* _Your instructions_
Give back exactly the lines of the material below, starting with the line with "OnlyHazard s t := by" and going on through the line with "theorem post_only (s".

* _Listed entries_
>>>

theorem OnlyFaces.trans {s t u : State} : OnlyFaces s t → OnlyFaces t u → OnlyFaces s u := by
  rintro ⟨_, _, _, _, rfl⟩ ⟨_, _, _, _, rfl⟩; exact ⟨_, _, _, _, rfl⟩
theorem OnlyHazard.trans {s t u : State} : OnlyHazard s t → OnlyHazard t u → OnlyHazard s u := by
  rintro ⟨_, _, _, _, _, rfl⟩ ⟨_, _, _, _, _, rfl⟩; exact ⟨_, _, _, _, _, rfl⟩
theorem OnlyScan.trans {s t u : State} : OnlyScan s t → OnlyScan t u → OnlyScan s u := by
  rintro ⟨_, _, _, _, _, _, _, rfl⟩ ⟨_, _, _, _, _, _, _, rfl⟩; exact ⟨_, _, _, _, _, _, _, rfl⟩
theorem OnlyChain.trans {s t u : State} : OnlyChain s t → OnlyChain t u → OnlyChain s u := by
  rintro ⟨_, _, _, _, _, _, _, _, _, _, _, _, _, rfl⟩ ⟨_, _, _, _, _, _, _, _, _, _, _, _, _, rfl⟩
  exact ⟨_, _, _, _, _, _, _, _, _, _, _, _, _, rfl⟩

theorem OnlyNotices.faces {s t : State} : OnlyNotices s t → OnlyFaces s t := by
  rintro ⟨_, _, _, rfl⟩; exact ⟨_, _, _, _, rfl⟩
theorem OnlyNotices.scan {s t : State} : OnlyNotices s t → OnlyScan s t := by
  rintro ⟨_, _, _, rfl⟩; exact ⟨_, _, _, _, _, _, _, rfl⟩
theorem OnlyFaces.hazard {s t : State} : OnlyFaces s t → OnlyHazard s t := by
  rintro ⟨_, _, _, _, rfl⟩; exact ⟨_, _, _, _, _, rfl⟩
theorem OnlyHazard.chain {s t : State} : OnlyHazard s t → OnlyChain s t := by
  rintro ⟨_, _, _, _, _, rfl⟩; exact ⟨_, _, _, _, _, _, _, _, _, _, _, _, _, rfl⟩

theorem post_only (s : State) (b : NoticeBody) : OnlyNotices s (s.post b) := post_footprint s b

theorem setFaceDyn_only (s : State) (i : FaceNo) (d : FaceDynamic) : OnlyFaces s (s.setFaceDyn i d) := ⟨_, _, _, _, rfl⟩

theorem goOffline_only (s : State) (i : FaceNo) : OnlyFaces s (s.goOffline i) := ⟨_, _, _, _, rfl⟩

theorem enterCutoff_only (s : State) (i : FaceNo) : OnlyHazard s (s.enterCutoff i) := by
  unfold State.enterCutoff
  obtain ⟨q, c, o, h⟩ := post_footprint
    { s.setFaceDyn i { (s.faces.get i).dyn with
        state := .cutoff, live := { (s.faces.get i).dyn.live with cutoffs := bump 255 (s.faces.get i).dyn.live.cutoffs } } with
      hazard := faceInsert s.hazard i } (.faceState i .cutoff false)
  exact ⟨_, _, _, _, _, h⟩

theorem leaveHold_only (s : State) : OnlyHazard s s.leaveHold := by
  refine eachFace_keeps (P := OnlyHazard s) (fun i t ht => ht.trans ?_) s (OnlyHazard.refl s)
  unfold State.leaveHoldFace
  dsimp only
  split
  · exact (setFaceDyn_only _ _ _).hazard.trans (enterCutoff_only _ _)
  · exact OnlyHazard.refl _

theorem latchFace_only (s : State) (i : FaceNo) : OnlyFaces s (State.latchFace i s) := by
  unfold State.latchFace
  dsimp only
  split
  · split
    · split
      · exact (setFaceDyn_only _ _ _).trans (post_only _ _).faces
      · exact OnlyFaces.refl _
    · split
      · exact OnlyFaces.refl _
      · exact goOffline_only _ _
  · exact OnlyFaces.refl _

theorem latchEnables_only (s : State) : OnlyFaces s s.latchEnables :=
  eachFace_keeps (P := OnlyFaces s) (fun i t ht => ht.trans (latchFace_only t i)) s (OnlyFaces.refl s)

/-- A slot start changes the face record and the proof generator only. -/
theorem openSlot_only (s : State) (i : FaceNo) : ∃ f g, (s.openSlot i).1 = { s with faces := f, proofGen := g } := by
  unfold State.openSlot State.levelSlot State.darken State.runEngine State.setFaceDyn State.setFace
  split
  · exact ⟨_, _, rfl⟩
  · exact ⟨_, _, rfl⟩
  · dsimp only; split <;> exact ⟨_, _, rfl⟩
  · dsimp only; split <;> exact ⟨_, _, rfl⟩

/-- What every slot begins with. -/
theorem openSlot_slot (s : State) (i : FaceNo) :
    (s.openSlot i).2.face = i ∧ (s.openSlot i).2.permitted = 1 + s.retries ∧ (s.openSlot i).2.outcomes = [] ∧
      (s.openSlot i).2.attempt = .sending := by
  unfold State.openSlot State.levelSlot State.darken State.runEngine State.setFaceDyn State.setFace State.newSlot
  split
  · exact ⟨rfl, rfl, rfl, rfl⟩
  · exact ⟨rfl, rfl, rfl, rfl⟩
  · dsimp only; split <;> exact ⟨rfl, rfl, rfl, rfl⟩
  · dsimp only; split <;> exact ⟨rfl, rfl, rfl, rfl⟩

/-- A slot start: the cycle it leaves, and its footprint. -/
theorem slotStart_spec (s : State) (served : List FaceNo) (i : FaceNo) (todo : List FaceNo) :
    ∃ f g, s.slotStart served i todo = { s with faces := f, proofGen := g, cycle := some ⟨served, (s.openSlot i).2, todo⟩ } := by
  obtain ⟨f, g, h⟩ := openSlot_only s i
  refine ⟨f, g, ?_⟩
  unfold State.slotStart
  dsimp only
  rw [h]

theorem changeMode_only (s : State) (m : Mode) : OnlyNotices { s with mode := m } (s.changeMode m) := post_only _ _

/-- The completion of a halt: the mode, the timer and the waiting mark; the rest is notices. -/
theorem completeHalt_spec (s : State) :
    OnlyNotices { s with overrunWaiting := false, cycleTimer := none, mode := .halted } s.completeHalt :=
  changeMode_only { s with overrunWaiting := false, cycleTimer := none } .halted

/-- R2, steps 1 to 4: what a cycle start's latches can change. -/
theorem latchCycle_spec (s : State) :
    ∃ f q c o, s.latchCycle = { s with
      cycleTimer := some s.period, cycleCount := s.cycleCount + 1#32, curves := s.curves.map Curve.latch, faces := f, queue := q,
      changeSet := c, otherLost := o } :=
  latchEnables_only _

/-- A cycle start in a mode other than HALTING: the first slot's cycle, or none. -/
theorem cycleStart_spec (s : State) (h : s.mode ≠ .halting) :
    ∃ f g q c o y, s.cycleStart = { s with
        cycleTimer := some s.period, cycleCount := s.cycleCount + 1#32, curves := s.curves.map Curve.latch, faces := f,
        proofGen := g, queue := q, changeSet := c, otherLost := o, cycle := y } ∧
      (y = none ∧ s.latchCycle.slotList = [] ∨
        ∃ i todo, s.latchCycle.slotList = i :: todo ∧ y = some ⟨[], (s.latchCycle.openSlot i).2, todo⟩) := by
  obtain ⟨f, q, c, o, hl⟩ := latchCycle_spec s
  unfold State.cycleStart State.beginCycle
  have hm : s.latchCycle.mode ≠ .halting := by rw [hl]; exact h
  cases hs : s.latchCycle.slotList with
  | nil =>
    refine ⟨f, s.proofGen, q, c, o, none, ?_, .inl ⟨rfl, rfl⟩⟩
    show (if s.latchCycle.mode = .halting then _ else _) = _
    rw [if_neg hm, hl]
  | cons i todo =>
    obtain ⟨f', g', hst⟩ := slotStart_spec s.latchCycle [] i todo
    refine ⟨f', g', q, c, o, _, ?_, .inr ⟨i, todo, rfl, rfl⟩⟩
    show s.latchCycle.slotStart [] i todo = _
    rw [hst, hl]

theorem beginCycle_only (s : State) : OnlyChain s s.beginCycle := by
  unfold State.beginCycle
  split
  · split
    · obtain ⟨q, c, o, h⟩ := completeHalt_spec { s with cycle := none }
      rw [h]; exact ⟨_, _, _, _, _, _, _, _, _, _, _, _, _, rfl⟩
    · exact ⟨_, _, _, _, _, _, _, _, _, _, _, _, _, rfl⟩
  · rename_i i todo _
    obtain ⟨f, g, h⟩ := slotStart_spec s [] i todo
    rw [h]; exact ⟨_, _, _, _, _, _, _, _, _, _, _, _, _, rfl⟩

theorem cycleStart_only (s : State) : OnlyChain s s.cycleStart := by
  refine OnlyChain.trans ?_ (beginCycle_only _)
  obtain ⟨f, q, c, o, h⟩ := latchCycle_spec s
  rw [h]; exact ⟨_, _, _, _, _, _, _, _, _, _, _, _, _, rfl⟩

<<<
>>>

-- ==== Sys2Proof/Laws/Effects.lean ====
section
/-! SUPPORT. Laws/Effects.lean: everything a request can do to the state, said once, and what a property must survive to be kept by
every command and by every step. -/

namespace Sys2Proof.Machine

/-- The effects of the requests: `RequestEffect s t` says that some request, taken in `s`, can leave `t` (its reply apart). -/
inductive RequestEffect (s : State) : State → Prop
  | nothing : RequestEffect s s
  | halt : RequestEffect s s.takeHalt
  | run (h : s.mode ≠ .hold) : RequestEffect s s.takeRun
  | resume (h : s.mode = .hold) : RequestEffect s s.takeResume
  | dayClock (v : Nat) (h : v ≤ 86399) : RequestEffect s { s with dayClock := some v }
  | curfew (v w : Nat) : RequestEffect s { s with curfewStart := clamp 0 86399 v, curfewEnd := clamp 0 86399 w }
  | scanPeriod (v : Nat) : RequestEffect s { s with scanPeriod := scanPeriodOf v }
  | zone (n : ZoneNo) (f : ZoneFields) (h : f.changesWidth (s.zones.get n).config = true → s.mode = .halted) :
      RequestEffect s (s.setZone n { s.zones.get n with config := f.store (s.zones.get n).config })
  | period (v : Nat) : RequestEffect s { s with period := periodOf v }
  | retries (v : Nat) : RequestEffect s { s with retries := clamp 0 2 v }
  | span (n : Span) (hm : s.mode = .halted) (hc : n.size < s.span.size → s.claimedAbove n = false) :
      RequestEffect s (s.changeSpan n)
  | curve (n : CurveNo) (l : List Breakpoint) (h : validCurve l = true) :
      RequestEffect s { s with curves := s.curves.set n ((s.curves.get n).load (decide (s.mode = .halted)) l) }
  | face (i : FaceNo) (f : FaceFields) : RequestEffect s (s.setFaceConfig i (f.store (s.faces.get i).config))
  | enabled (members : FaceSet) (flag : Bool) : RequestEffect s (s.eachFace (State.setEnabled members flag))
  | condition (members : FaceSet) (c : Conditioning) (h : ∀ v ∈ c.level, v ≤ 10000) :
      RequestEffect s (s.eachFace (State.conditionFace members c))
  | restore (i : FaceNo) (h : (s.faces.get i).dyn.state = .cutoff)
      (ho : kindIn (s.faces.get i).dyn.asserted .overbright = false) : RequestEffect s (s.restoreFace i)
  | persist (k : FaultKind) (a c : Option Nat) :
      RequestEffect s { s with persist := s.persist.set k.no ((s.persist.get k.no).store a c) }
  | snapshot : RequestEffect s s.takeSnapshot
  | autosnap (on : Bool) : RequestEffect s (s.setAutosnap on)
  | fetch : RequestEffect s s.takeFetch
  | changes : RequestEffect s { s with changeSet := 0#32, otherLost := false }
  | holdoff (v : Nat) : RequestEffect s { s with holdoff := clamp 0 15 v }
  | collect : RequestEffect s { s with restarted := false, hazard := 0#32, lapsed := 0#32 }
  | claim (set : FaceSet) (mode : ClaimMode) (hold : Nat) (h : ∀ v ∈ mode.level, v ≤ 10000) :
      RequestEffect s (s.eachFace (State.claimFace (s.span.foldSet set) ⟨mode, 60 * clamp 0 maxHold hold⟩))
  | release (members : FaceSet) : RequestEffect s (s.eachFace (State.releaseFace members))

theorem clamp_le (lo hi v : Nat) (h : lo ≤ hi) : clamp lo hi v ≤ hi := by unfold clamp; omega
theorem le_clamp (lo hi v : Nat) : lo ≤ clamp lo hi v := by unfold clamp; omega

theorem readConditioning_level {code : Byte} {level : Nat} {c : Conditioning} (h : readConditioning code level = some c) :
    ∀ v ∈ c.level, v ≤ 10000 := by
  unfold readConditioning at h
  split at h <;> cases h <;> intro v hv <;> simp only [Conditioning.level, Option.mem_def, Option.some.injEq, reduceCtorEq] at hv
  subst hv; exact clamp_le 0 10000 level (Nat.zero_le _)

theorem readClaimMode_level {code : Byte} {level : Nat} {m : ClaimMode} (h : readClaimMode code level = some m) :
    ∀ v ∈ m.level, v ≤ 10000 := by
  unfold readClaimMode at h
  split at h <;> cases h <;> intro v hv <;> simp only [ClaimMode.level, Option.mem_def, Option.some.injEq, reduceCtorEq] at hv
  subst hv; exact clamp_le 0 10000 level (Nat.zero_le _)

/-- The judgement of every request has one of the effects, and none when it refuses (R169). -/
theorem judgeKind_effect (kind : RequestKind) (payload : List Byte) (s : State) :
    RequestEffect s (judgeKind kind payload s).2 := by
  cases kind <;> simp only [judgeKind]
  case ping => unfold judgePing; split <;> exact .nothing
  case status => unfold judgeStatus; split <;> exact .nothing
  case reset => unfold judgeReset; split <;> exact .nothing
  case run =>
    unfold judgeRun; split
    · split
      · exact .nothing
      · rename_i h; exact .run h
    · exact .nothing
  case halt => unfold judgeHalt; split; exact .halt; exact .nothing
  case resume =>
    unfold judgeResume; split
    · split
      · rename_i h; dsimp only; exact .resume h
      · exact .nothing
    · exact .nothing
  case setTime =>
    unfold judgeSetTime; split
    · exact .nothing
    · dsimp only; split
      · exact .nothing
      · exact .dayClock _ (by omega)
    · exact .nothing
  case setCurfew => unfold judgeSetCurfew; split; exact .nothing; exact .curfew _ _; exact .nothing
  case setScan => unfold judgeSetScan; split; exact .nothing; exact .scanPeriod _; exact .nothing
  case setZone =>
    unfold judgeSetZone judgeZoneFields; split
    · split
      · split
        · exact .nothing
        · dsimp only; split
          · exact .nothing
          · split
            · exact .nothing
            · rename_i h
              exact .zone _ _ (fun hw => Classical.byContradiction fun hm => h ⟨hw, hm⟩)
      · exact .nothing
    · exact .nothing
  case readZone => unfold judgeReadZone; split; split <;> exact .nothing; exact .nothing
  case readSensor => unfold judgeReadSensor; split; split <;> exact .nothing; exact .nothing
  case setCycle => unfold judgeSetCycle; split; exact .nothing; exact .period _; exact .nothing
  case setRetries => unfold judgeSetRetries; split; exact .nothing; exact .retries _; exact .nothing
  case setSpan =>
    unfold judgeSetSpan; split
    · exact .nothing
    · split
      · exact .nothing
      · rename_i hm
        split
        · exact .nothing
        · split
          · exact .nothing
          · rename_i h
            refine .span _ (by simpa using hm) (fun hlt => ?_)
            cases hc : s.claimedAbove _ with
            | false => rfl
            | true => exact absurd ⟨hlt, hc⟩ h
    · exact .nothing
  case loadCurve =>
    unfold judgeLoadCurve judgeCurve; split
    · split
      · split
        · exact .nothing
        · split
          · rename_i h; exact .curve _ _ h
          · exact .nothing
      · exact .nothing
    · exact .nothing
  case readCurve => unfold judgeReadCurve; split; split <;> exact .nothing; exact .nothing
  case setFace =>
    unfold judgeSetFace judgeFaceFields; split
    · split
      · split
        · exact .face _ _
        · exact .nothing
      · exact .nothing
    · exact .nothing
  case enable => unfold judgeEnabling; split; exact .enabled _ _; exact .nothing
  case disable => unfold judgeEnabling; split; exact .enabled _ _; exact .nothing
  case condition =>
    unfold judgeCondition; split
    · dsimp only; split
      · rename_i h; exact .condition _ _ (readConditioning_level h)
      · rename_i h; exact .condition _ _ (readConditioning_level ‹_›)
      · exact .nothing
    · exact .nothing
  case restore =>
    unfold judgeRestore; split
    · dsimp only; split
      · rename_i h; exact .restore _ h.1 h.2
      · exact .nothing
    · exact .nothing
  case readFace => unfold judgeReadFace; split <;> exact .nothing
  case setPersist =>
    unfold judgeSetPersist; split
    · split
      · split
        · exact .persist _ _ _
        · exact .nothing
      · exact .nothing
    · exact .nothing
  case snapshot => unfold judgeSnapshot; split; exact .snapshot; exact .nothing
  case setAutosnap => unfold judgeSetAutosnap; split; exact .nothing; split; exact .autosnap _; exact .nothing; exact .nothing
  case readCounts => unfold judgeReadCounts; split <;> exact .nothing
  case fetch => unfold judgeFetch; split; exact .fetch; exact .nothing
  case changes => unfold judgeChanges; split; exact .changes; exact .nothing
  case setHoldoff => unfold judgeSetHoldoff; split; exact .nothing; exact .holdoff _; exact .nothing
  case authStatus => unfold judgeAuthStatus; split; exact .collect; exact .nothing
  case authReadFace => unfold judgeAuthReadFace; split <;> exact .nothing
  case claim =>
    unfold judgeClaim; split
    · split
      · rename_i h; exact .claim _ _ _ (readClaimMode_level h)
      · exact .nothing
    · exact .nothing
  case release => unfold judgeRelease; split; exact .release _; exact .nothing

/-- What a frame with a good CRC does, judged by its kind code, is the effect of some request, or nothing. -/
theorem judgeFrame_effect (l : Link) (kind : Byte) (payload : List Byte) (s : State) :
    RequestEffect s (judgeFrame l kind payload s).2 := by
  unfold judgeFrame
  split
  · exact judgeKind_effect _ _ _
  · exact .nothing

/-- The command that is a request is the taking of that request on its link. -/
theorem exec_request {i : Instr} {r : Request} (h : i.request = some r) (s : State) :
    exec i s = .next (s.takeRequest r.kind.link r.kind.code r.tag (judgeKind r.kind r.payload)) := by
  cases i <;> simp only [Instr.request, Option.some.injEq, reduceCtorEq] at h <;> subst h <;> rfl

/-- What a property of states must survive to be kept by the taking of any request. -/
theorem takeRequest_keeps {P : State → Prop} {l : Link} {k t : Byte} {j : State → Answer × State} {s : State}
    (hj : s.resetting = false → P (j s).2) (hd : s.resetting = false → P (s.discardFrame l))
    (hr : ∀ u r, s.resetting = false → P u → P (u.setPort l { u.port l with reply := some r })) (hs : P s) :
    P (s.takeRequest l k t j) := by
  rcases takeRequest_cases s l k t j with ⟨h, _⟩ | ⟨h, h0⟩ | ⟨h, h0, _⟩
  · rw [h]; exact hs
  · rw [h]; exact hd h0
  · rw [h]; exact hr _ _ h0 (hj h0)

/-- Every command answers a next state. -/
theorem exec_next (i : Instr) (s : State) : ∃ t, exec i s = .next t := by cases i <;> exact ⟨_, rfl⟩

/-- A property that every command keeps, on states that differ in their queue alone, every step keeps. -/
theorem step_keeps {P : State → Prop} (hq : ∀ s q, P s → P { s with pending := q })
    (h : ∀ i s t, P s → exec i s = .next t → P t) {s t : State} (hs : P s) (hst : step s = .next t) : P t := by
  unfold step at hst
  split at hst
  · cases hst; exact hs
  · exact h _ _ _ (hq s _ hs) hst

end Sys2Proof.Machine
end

<<<

* _Result_
theorem OnlyFaces.hazard {s t : State} : OnlyFaces s t → OnlyHazard s t := by
  rintro ⟨_, _, _, _, rfl⟩; exact ⟨_, _, _, _, _, rfl⟩
theorem OnlyHazard.chain {s t : State} : OnlyHazard s t → OnlyChain s t := by
  rintro ⟨_, _, _, _, _, rfl⟩; exact ⟨_, _, _, _, _, _, _, _, _, _, _, _, _, rfl⟩

theorem post_only (s : State) (b : NoticeBody) : OnlyNotices s (s.post b) := post_footprint s b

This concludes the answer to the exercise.